As I said previously, the Swedish is "And with thy Spirit", the language having retained the second person singular.

Strange that the English translators had to change the obvious, especially since the Anglicans had been using it for the past four centuries.

What was that really about?

Ignatius said...

'Spirit' and 'spiritual world' in English are more likely to convey something nebulous and other-worldly, a realm quite other than the world in which we live, but to be a spiritual person in the sense of St. Paul is to live one's human life as a person indwelt by the Spirit of God - it is not really other-worldly, but this-worldly. This is one reason why translations surely need to take account of the nature of the language being translated into, the meanings of words, idioms etc., as the new translation does not. Merely paraphrasing from Latin does not necessarily convey the same meaning in English.

santoeusebio said...

Ignatius: But what word would you use to translate "spiritu" other than "spirit"? If the word "spirit" in English has lost some of its meaning then should one not try to restore it? Thereby reminding us that we are spiritual beings, embodied spirits and not just a bunch of cells or an arrangement of particles.

Nicolas Bellord

santoeusebio said...

But Ignatius I ask again "What word would you use?" If spirit has lost some of its meaning we surely need to restore it - to constantly remind people that we are spiritual beings not just collections of genes, cells, particles, matter etc which so many sadly believe.

Nicolas Bellord

Ignatius said...

Santoeusebio, I don't know how I would translate it. I don't care for 'And also with you,' but we do need some such formula which will convey in English what the Latin means. 'And with your spirit' does not do so, and like much else in the new tr. reproduces what seems to me a stilted Latinate diction that is not much improvement on what we have now have.

Sadie Vacantist said...

Reading Physiocrat's understanding of Swedish, the problem of translation in English is compounded by the possessive pronoun which precedes the noun and how it has evolved in English. I am sure that Swedish has its own set of unique problems also.
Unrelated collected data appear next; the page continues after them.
/-! ### Groups of bays -/

theorem startBay (h : Custody tags s) (b : BayId) (e : s.startBay b = some t) : Custody tags t := by
  unfold State.startBay at e
  split_ifs at e with loaded
  obtain rfl := Option.some.inj e
  have watched : Custody tags (s.setWatch b true) := h.same rfl
  exact watched.enterPhase b _ (by show (s.bay b).state.inTest = true; rw [loaded]; rfl)

theorem lineSuspend (h : Custody tags s) (b : BayId) (e : s.lineSuspend b = some t) : Custody tags t := by
  unfold State.lineSuspend at e
  split at e
  · obtain rfl := Option.some.inj e
    exact h.suspendBay _ _ _ _
  · exact absurd e (by simp)

theorem resumeBay (h : Custody tags s) (w : Bool) (b : BayId) (e : State.resumeBay w s b = some t) :
    Custody tags t := by
  unfold State.resumeBay at e
  split_ifs at e with suspended
  obtain ⟨p, -, rfl⟩ := Option.map_eq_some_iff.mp e
  have watched : Custody tags (s.setWatch b w) := h.same rfl
  have resumed := watched.keepBay b (Bay.resumed p) (Bay.resumed_module p _)
  have on : (((s.setWatch b w).updBay b (Bay.resumed p)).bay b).state.inTest = true :=
    updBay_inTest (by show (s.bay b).state.inTest = true; rw [suspended.1]; rfl)
      (congrArg Prod.fst (Bay.resumed_module p _))
  unfold State.doResume
  dsimp only
  split_ifs
  exacts [resumed.enterCleared b _ on, resumed.enterPhase b _ on]

theorem abortBay (h : Custody tags s) (b : BayId) (e : s.abortBay b = some t) : Custody tags t := by
  have done (u : State) (hu : Custody tags u) (on : (u.bay b).state.inTest = true) : Custody tags (u.abortDone b) :=
    (hu.moveBay b Bay.aborted on nofun rfl rfl).same rfl
  cases hs : (s.bay b).state with
  | phase p =>
    rw [abortBay_phase hs] at e
    obtain rfl := Option.some.inj e
    have left := RefsFilled.leavePhase_refs s b false false false
    exact done _ (h.same (custody_of_refs left)) (by rw [State.bay_of_refs left, hs]; rfl)
  | loaded | suspended =>
    rw [abortBay_still (by simp [hs])] at e
    obtain rfl := Option.some.inj e
    exact done _ h (by rw [hs]; rfl)
  | parked =>
    rw [abortBay_parked hs] at e
    obtain rfl := Option.some.inj e
    have off : s.pool.park.erase b = s.pool.park.filter (· ≠ b) :=
      (h.whole.1.erase_eq_filter b).trans (List.filter_congr fun d _ => by simp [bne, beq_eq_decide])
    refine (h.leavePark b (fun r => { r.aborted with grade := none }) (by rw [hs]; rfl) nofun rfl rfl).same ?_
    simp only [State.custody, State.abortDone, State.updBay_bay, State.updPool_bay, if_true, State.updBay_bays,
      State.updPool_bays, State.updBay_pool, State.updPool_pool, State.updBay_bank, State.updPool_bank, updAt_eq_set,
      Vector.set_set, off]
    rfl
  | _ => rw [abortBay_other (by simp [hs])] at e; exact absurd e (by simp)

theorem serveGroup {act : State → BayId → Option State}
    (keeps : ∀ s b t, act s b = some t → Custody tags s → Custody tags t) (h : Custody tags s)
    (body : List Byte) : Custody tags (serveGroup act body s).1 := groupAct_keeps keeps _ h

end Custody
end Sys2Proof.Machine
end

section
/-! What the bank, the matcher and the messages keep of the bays and of the tags, and with them every command
(R55, R129, R130, R138 to R141, R146, R152). -/

namespace Sys2Proof.Machine

/-! ### Seats written (R140) -/

section
variable {s t : State} {id : SeatId} {f : Seat → Seat}
  (w : ∀ d, t.seat d = if id = d then (s.seat d).map f else s.seat d)
include w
If this was an IT problem, I would recommend that the customer go back to the orginal program and support that instead of trying these different upgrades. It would be cheaper and easier for a priest to run Latin courses (support?) in the parish hall then go through this madness for which there is no enthusiasm.

Lee Lovelock said...

I have a better recommendation, how about people learn their Latin and go back to what The sadly mismashed Pauline Mass dictated which was for the majority of The Mass to be said in Latin or just entirely in Latin. What is it with the need for the vernacular in 'Liturgy'. We are not like the Orthodox but we are Catholics in the literal sense of universal and in the Latin Rite, we were united by One mass, with one tongue;we are disunited by liberal catholic to conservative catholic, english mass to spanish mass, Eucharistic prayer I to Eucharistic Prayer IV. I pray for the day when we as Catholics return to what was sound and pleasing to Our Lord.